Items from a data source
● ● ● ● ● ● ●

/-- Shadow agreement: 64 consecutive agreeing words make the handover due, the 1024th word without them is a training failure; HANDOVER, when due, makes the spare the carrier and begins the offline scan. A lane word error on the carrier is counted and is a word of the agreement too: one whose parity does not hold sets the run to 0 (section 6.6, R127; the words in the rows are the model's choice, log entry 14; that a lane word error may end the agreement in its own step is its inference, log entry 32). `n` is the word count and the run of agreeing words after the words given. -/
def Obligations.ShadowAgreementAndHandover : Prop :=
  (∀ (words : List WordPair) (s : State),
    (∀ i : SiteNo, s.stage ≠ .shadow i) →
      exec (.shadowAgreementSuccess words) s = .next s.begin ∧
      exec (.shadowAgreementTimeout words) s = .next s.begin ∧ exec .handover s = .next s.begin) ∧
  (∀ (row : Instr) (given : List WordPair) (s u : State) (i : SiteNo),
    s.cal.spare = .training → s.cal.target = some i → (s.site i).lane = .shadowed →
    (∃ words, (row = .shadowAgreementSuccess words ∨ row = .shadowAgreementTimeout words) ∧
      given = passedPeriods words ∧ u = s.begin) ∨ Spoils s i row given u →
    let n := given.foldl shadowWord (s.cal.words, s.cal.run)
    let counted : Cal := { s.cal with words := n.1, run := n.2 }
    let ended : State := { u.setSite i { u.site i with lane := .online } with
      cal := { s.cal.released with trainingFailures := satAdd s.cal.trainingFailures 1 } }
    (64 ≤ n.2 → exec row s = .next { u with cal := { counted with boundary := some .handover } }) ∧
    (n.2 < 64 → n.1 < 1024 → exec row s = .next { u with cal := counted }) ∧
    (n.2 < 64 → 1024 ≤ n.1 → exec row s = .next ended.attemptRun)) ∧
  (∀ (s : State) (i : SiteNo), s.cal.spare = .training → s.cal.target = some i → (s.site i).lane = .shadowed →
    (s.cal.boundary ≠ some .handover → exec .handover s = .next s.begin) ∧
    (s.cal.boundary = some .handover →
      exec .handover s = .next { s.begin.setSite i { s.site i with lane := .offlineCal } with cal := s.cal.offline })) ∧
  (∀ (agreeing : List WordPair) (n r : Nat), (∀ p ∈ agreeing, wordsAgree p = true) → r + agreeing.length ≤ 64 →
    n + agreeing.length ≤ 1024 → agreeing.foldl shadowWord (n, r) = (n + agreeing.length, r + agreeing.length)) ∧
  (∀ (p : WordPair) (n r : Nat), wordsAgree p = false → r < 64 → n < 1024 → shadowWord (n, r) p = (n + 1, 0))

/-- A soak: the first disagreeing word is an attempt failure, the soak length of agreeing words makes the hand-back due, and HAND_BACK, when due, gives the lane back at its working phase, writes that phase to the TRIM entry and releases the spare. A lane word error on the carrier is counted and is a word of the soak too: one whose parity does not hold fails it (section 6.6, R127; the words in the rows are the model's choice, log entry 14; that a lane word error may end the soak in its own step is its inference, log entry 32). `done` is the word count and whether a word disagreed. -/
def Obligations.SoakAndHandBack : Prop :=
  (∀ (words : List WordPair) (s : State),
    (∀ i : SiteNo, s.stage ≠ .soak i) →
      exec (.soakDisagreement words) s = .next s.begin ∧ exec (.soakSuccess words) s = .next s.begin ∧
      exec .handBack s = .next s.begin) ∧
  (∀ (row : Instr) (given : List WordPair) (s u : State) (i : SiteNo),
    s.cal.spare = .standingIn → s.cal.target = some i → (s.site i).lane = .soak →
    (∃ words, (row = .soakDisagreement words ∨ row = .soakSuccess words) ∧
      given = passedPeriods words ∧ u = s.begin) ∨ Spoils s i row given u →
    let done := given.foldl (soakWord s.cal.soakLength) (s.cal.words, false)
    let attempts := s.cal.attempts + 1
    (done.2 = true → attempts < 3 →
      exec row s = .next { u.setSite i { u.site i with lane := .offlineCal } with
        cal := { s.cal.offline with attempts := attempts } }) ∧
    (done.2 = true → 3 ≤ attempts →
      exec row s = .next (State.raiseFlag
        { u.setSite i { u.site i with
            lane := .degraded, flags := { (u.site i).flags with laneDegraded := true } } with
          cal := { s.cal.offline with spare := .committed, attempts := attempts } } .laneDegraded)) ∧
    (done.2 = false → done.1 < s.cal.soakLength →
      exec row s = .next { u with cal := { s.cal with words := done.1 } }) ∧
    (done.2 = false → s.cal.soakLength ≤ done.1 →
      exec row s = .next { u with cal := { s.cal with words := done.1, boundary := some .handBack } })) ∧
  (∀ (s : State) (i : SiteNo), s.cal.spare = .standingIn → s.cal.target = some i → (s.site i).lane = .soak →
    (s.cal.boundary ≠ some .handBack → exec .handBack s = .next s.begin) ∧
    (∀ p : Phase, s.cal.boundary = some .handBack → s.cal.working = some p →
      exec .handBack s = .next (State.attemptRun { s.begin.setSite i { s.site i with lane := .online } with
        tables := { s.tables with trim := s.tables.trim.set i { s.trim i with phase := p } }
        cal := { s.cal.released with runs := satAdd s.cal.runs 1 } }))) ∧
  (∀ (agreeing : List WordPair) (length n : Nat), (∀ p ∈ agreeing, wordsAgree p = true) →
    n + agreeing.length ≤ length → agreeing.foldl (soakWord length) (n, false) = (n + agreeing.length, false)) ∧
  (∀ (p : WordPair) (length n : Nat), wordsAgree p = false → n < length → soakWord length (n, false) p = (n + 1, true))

● ● ● ● ● ● ●

• _What to do_
Copy out the range of lines above starting at the line with "let counted : Cal" and ending at the line with "(n.2 < 64 → n.1", exactly and including both.

• _Finished task_
    let counted : Cal := { s.cal with words := n.1, run := n.2 }
    let ended : State := { u.setSite i { u.site i with lane := .online } with
      cal := { s.cal.released with trainingFailures := satAdd s.cal.trainingFailures 1 } }
    (64 ≤ n.2 → exec row s = .next { u with cal := { counted with boundary := some .handover } }) ∧
    (n.2 < 64 → n.1 < 1024 → exec row s = .next { u with cal := counted }) ∧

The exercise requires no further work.